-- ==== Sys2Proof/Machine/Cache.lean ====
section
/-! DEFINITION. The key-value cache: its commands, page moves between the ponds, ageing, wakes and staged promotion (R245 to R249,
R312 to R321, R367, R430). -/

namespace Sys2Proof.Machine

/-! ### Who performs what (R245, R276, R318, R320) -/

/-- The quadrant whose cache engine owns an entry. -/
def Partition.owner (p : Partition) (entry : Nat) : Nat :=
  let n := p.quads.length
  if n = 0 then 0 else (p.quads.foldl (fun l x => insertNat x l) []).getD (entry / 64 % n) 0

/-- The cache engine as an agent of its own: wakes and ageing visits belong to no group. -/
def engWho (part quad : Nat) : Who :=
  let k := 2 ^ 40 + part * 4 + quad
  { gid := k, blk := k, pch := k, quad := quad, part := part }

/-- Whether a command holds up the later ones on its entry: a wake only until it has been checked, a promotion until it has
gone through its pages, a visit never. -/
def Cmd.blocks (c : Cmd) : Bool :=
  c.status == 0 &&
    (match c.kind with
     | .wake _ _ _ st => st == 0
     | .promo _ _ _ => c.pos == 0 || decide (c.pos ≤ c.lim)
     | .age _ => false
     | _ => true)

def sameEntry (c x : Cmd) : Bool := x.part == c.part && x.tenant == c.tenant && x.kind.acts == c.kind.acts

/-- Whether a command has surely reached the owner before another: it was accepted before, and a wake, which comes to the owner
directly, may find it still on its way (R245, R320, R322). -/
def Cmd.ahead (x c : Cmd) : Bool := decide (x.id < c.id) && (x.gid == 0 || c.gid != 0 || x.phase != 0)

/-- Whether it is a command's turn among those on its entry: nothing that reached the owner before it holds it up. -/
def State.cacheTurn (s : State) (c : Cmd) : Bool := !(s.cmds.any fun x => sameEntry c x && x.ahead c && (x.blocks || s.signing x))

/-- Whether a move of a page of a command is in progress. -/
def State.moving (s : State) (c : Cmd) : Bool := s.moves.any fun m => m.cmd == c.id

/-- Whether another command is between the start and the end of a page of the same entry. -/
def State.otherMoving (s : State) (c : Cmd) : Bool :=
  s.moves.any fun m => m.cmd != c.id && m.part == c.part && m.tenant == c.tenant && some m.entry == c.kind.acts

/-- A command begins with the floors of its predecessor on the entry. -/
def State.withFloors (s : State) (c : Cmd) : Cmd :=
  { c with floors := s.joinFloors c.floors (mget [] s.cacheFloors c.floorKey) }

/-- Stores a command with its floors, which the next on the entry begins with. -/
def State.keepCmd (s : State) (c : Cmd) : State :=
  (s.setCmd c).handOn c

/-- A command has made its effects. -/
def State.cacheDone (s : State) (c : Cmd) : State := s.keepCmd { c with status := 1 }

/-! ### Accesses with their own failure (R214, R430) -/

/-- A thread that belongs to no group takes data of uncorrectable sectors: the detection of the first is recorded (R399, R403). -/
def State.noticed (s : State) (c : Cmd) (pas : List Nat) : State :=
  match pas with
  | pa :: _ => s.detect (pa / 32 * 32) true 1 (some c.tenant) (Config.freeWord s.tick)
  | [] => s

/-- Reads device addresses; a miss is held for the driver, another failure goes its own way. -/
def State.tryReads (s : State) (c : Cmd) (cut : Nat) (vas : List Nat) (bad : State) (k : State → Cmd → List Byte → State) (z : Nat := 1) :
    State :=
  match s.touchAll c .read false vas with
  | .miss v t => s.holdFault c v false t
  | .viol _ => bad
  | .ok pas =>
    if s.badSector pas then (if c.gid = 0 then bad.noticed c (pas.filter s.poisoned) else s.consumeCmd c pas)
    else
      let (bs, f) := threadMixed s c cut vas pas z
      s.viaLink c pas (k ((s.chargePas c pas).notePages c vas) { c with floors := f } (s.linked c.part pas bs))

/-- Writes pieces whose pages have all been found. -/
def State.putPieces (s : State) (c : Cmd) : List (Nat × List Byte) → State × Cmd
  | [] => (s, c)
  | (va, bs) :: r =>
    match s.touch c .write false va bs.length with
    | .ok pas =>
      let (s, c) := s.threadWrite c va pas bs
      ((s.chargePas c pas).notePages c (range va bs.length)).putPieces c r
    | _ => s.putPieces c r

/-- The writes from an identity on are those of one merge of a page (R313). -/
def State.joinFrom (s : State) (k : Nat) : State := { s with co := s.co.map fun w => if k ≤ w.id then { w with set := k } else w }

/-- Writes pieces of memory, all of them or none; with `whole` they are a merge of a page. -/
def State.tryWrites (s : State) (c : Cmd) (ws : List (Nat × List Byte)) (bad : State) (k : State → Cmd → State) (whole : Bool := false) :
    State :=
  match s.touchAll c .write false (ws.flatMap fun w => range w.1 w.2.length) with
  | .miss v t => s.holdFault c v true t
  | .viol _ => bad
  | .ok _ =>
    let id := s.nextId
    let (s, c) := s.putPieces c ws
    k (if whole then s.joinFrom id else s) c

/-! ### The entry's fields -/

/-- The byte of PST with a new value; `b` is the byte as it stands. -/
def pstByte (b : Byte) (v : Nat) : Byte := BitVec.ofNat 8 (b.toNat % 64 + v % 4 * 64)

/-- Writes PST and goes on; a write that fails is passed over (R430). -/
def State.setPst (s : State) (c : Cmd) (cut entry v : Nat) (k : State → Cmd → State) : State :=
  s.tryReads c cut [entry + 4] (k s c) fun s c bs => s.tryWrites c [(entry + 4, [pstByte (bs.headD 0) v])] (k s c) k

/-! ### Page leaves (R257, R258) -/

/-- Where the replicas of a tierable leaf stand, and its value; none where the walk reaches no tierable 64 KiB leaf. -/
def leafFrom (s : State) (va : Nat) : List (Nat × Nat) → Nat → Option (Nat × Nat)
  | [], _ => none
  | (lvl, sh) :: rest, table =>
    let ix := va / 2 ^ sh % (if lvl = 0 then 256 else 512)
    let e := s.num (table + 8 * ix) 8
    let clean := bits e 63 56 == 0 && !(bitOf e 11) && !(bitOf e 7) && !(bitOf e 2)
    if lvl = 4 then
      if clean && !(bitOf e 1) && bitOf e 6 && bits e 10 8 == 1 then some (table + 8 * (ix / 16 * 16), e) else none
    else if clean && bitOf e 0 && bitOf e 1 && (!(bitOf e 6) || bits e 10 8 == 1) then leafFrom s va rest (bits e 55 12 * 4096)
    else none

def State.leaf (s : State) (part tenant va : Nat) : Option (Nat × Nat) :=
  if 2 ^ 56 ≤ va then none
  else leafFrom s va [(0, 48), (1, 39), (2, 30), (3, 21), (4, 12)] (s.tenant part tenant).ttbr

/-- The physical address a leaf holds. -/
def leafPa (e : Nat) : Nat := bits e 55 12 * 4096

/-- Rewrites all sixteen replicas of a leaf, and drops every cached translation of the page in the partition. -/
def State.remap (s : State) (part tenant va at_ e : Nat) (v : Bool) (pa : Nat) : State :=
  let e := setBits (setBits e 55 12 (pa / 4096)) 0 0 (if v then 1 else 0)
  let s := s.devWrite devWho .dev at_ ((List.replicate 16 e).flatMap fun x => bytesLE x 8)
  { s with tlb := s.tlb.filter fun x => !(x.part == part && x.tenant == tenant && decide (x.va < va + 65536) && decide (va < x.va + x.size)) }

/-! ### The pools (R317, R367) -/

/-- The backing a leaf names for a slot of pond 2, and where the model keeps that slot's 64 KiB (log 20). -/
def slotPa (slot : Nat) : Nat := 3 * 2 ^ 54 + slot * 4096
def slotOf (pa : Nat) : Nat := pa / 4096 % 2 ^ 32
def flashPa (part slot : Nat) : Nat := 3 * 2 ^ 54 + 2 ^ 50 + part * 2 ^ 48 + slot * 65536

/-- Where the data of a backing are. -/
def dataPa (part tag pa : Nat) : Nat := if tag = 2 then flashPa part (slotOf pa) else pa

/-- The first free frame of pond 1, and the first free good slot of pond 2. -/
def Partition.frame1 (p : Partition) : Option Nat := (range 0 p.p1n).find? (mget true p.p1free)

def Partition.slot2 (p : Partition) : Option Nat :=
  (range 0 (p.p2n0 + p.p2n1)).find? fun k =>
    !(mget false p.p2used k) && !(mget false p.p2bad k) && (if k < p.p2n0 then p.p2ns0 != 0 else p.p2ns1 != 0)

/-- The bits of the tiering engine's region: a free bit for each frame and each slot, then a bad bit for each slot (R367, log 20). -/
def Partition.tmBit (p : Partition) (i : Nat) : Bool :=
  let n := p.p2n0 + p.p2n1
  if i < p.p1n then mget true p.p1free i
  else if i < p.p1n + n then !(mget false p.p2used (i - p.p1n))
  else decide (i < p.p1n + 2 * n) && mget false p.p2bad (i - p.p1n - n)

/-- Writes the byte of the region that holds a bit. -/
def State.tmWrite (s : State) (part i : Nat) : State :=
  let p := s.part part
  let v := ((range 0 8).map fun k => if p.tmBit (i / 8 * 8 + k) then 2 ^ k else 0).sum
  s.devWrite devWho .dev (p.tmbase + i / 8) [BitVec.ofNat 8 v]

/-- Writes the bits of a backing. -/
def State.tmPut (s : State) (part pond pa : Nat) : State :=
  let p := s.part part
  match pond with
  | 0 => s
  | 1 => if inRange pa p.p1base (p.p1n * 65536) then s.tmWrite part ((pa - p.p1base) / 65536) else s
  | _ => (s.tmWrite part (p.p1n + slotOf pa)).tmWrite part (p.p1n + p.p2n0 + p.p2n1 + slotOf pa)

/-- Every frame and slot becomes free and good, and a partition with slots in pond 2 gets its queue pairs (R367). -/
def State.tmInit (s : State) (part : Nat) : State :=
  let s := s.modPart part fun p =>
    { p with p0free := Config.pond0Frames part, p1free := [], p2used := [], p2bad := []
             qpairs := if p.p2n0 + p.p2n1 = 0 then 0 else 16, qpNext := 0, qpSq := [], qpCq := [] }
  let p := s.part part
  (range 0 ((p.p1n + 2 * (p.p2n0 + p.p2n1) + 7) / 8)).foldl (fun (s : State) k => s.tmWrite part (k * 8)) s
⁂
WORK TO COMPLETE =
Going down the listing above, begin printing at the line with "def engWho (part" and finish with the line with "(c.pos ≤ c.lim)", exactly as they appear.

RESPONSE TO THE TASK =
def engWho (part quad : Nat) : Who :=
  let k := 2 ^ 40 + part * 4 + quad
  { gid := k, blk := k, pch := k, quad := quad, part := part }

/-- Whether a command holds up the later ones on its entry: a wake only until it has been checked, a promotion until it has
gone through its pages, a visit never. -/
def Cmd.blocks (c : Cmd) : Bool :=
  c.status == 0 &&
    (match c.kind with
     | .wake _ _ _ st => st == 0
     | .promo _ _ _ => c.pos == 0 || decide (c.pos ≤ c.lim)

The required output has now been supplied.